Memories of My Melancholy Whores

I grabbed a copy of Garcia Marquez’ book “Memories of My Melancholy Whores” at City Lights when I was in San Francisco recently, for something to read on the plane.  The title of the book caught me, though I knew for a live fact just from the title that the story was going to drive me nuts.

And horrify me it is.  The main character is a single, 90-year-old journalist, and he asks his customary whorehouse for a virgin to celebrate his birthday.  Here’s the opening paragraph:

The year I turned ninety, I wanted to give myself the gift of a night of wild love with an adolescent virgin.  I thought of Rosa Cabarcas, the owner of an illicit house who would inform her good clients when she had a new girl available.  I never succumbed to that or to any of her many other lewd temptations, but she did not believe in the purity of my principles.  Morality, too, is a question of time, she would say with a malevolent smile, you’ll see.  She was a little younger than I, and I hadn’t heard anything about her for so many years that she very well might have died.  But after the first ring I recognized her voice on the phone, and with no preambles I fired at her: “Today’s the day.”

His wish is fulfilled by an uneducated laborer, just turned 14, who takes care of her sick mother after shifts at a button factory.  They give the girl something, and she sleeps through the entire book, which doesn’t deter the falling into love that the story demands.  In the romantic tradition of old men and their young muses, he renames her, while she sleeps all oblivious.

Here’s a juicy tidbit to give you a feel for the theme of casually brutal misogyny:

The only unusual relationship was the one I maintained for years with the faithful Damiana.  She was almost a girl, Indianlike, strong, rustic, her words few and brusque, who went barefoot so as not to disturb me while I was working.  I remember I was reading La Lozana Andaluza—The Haughty Andalusian Girl—in the hammock in the hallway, when I happened to see her bending over in the laundry room wearing a skirt so short it bared her succulent curves.  Overcome by irresistible excitement, I pulled her skirt up in back, pulled her underwear down to her knees, and charged her from behind.  Oh, Senor, she said, with a mournful lament, that wasn’t made for coming in but for going out.  A profound tremor shook her body but she stood firm.  Humiliated at having humiliated her, I wanted to pay her twice what the most expensive women cost at the time, but she would not take a cent, and I had to raise her salary calculated on the basis of one mounting a month, always while she was doing the laundry, and always from the back.

I ask myself what are we to make of this craziness?  Garcia Marquez is a star in the literary pantheon, presumably he’s got the exquisite self-awareness of a sophisticated writer.
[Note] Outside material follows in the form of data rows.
/-- A front-end access through BAR0 (R322): it reaches the module only while the link is in DL_Active (R430). -/
def execBar0Access (off len : Nat) (wr : Option U64) (s : State) : Out :=
  if !s.hub.ep.dlActive then .next s else .next (s.access (.bar0 off len wr) fun s => s.serveBar0 off len wr)

/-! ## Inbound windows -/

/-- The physical address at which the inbound windows from index `first` on admit byte `x`: the first whose range holds it and
whose RIGHTS allow the access (R323). -/
def State.inbound (s : State) (first n right x : Nat) : Option Nat :=
  ((List.range n).map fun w => (first + w) * 256).findSome? fun k =>
    let off := s.get (k + 1) / 4096 * 4096
    if off ≤ x ∧ x < off + s.get (k + 2) ∧ bit (s.get (k + 4)) right then
      some ((s.get (k + 3) / 4096 * 4096 + (x - off)) % 2 ^ 52)
    else none

/-- A read through inbound windows: the bytes, whether a line was poisoned, the bytes no window admits, and the counts. -/
def State.inboundRead (s : State) (first n x len : Nat) : List Byte × Bool × Nat × State :=
  let at' := (List.range len).map fun i => s.inbound first n 0 (x + i)
  let lines := dedup (at'.filterMap fun a => a.map fun p => p / 64 * 64)
  let reads := lines.map fun l => (l, s.lineAt l)
  let byte := fun (a : Option Nat) =>
    match a with
    | none => 0
    | some p => match reads.find? fun r => r.1 = p / 64 * 64 with
      | some r => r.2.data.getD (p % 64) 0
      | none => 0
  (at'.map byte, reads.any fun r => r.2.poison, at'.countP Option.isNone, reads.foldl (fun s r => s.countLine r.2) s)

/-- A write through inbound windows: the bytes no window admits, and the state. -/
def State.inboundWrite (s : State) (first n x : Nat) (data : List Byte) (poison : Bool) : Nat × State :=
  let at' := (List.range data.length).map fun i => s.inbound first n 1 (x + i)
  let lines := dedup (at'.filterMap fun a => a.map fun p => p / 64 * 64)
  let put := fun (s : State) (l : Nat) =>
    match s.place l with
    | .unmapped => s.countUnmappedWrite
    | .hub _ => s.countUnmappedWrite
    | _ =>
      let hit := fun j => (List.zip at' data).findSome? fun y => if y.1 = some (l + j) then some y.2 else none
      s.writeLine l ((List.range 64).map fun j => (hit j).isSome) ((List.range 64).map fun j => (hit j).getD 0) poison
  (at'.countP Option.isNone, lines.foldl put s)

/-- A BAR2 access performed (R323): its completion, and the counts of clipped and poisoned accesses. -/
def State.serveBar2 (s : State) (off len : Nat) (wr : Option (List Byte × Bool)) : State :=
  match wr with
  | none =>
    let r := s.inboundRead 0x1110 16 off len
    let s1 := if r.2.2.1 ≠ 0 then r.2.2.2.bump 0x71A001 1 else r.2.2.2
    (if r.2.1 then s1.bump 0x71A003 1 else s1).completion r.1 r.2.1 false
  | some (data, ep) =>
    let w := s.inboundWrite 0x1110 16 off (fit len data) ep
    let s1 := if w.1 ≠ 0 then w.2.bump 0x71A001 1 else w.2
    (if ep then s1.bump 0x71A004 1 else s1).settle

/-- A front-end access through BAR2 (R321, R323): inside the BAR, with the link in DL_Active. -/
def execBar2Access (off len : Nat) (wr : Option (List Byte × Bool)) (s : State) : Out :=
  if !s.hub.ep.dlActive ∨ 2 ^ s.hub.ep.barLog2 < off + len then .next s
  else .next (s.access (.bar2 off len wr) fun s => s.serveBar2 off len wr)

/-- A hub core's access `y` bytes into the outbound window: a memory TLP while the front-end has enabled bus mastering, else a read of zero
or a write dropped (R325). `reply` is what the front-end answers to a read. -/
def State.outbound (s : State) (y len : Nat) (wr : Option (List Byte)) (reply : List Byte) : State :=
  if !s.hub.ep.busMaster then (if wr.isNone then s.returned (List.replicate len 0) else s)
  else
    let a := (s.get 0x110002 / 4096 * 4096 + y) % 2 ^ 64
    let tlp := match wr with
      | some d => (a, fit len d, true)
      | none => (a, [], false)
    let s1 : State := { s with hub := { s.hub with tlps := (tlp :: s.hub.tlps).take 16 } }
    if wr.isNone then s1.returned (fit len reply) else s1

/-- A hub core's access to the configuration or memory space behind a root port: a TLP of that port while its link is in DL_Active; a read
is answered by the device's `reply`, and with the link down by a value the spec does not state (R310, R326). -/
def State.rootAccess (s : State) (q : Nat) (config : Bool) (a len : Nat) (wr : Option (List Byte)) (reply : List Byte) : State :=
  if bit (s.get 0x201001) (4 + q) then
    let tlp : RpTlp := { port := q, config := config, addr := a, data := (wr.map (fit len)).getD [], write := wr.isSome }
    let s1 : State := { s with hub := { s.hub with rpTlps := (tlp :: s.hub.rpTlps).take 16 } }
    if wr.isNone then s1.returned (fit len reply) else s1
  else if wr.isNone then s.draw.2.returned (freeBytes s.draw.1 len)
  else s

/-- A hub core's access to the first 16 MiB (R310, R311): a bad one reads zero, is ignored and counts. -/
def State.serveWindow (s : State) (core off len : Nat) (wr : Option U64) : State :=
  let x := if badWindow off len then (List.replicate len 0, s.bump 0x71600E 1) else s.windowAccess (.core core) (hubPart off) len wr
  (if wr.isNone then x.2.returned x.1 else x.2).settle

/-- A write that wakes the module: to a ring's PUSH window or PI, or to a synchronization object (R379). -/
def windowWakes (off len : Nat) (wr : Option U64) : Bool :=
  wr.isSome && !badWindow off len && match hubPart off with
    | .push _ _ => true
    | .context _ o => decide (o = 0x10)
    | .sync _ _ => true
    | _ => false

/-- A signal to a core's IMSIC or to the front-end; the model keeps the last 16. -/
def State.signal (s : State) (x : Signal) : State := { s with hub := { s.hub with signals := (x :: s.hub.signals).take 16 } }

/-- A device's request performed (R326): one that no window admits completes with Unsupported Request. `msi` names the core and identity
of a write that is an interrupt: it goes to that core's IMSIC. -/
def State.serveRootPort (s : State) (q addr len : Nat) (wr : Option (List Byte)) (msi : Option (Nat × Nat)) : State :=
  let first := 0x1130 + 8 * q
  let right := if wr.isSome then 1 else 0
  if wr.isSome ∧ msi.isSome then (match msi with
    | some x => s.signal (.msi x.1 x.2)
    | none => s)
  else if len ≠ 0 ∧ (List.range len).all (fun i => (s.inbound first 8 right (addr + i)).isNone) then
    (s.bump 0x71A002 1).completion [] false true
  else match wr with
    | none =>
      let r := s.inboundRead first 8 addr len
      (if r.2.1 then r.2.2.2.bump 0x71A003 1 else r.2.2.2).completion r.1 r.2.1 false
    | some data => (s.inboundWrite first 8 addr (fit len data) false).2.settle

/-- A device's request on a root port whose link is in DL_Active (R326). -/
def execRootPortRequest (q addr len : Nat) (ask : DeviceAsk) (s : State) : Out :=
  if bit (s.get 0x201001) (4 + q) = false then .next s
  else .next (s.access (.rootPort q addr len ask.data ask.msi) fun s => s.serveRootPort q addr len ask.data ask.msi)

/-! ## The endpoint's link and function -/

/-- The BAR2 size that 1100:01 asks for (R339). -/
def State.barSize (s : State) : Nat :=
  let v := s.get 0x110001
  if 30 ≤ v ∧ v ≤ 39 then v else 36

/-- PERST_N asserted: the endpoint alone is reset (R430, R433); requests that wait to be performed are discarded. -/
def execPerstNAssert (s : State) : Out :=
  let keep := s.isl.power.heldAcc.filter fun a => match a with
    | .bar0 _ _ _ => false
    | .bar2 _ _ _ => false
    | _ => true
  let s1 := s.putEp { Endpoint.reset with barLog2 := s.barSize }
  .next (({ s1 with isl := { s1.isl with power := { s1.isl.power with heldAcc := keep } },
                    hub := { s1.hub with epPush := [] } }).setReady [(3, false)])

/-- PERST_N deasserted: training begins once the hub rails are up (R430). -/
def execPerstNDeassert (s : State) : Out :=
  .next (s.putEp { s.hub.ep with perst := false, training := s.hub.ep.training || s.railsUp })

/-- The endpoint link reaches DL_Active (R393, R430). -/
def execEndpointLinkUp (s : State) : Out :=
  let e := s.hub.ep
  if !s.railsUp ∨ e.perst ∨ !e.training then .next s
  else .next ((s.putEp { e with dlActive := true, training := false }).setReady [(3, true)])

/-- The endpoint link leaves DL_Active and trains again (R430). -/
def execEndpointLinkDown (s : State) : Out :=
  let e := s.hub.ep
  if !e.dlActive then .next s
  else .next ((s.putEp { e with dlActive := false, training := true }).setReady [(3, false)])

/-- Pending MSI-X messages that nothing holds any longer are sent (R317, R433). -/
def State.sendHeld (s : State) : State :=
  let e := s.hub.ep
  if !e.dlActive ∨ e.d3hot ∨ !e.msixEnable then s
  else
    let go := e.pba.filter fun x => !e.masked.get x.1 false
    let s1 := s.putEp { e with pba := e.pba.filter fun x => e.masked.get x.1 false }
    go.foldl (fun s x => s.signal (.msix x.1)) s1

/-- The function enters D0: WAKE_N is released and held messages are sent (R433). -/
def execEndpointD0Entry (s : State) : Out :=
  if !s.hub.ep.dlActive then .next s
  else .next (s.putEp { s.hub.ep with d3hot := false, wakeN := false }).sendHeld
The critics quoted on the jacket have the decency to call it “disturbing”.  Elitist manners, I suppose.  I wonder if Garcia Marquez is only trying to get under the skin of readers like me, people who take things too literally and are incensed at every instance of male desire having dominion over women.

The professional readers are no help.  David Hellman of the San Francisco Chronicles does tsk tsk a bit in his review, about the objectification of women, but then concludes this way:

“Memories of My Melancholy Whores” is reminiscent in many ways of the spare but graceful novels of Camus, in which simplicity belies depth. It is an existential riff on the many qualities of love and a skillfully controlled and disciplined work of literature. In 2000, a hoax was perpetrated that led many to believe that García Márquez was near death, and though the maestro’s health has been fragile for years, this work proves there is much left in those old bones.

Nov 27, 2005

I feel like screaming at the use of the word love here, but I tell myself it’s obsequious, it’s fawning.  The whole endeavor of reading the book feels oppressive and depressing.

At the risk of apologizing for this book, I would say Garcia Marquez is taking confessional honesty, or memoir, to its extreme, showing us the limits of those genres. As we see in “Memories of My Melancholy Whores”, the confessional crosses into the obscene in the wink of an eye.  By exposing himself so rawly, the line is drawn and stepped over, time and again.  On the one side reasonableness, decency, home values, and on the other all the demands of whim, obsession, and self-indulgence.  One might conclude that his work steps outside the personal authorial voice for this reason.  Failing to find his imagination sufficiently met in the personal, he ventures into the hallucinatory and dream-like. From that vantage point he could see through just the type of petty, transitory attachment that is played out in this novel.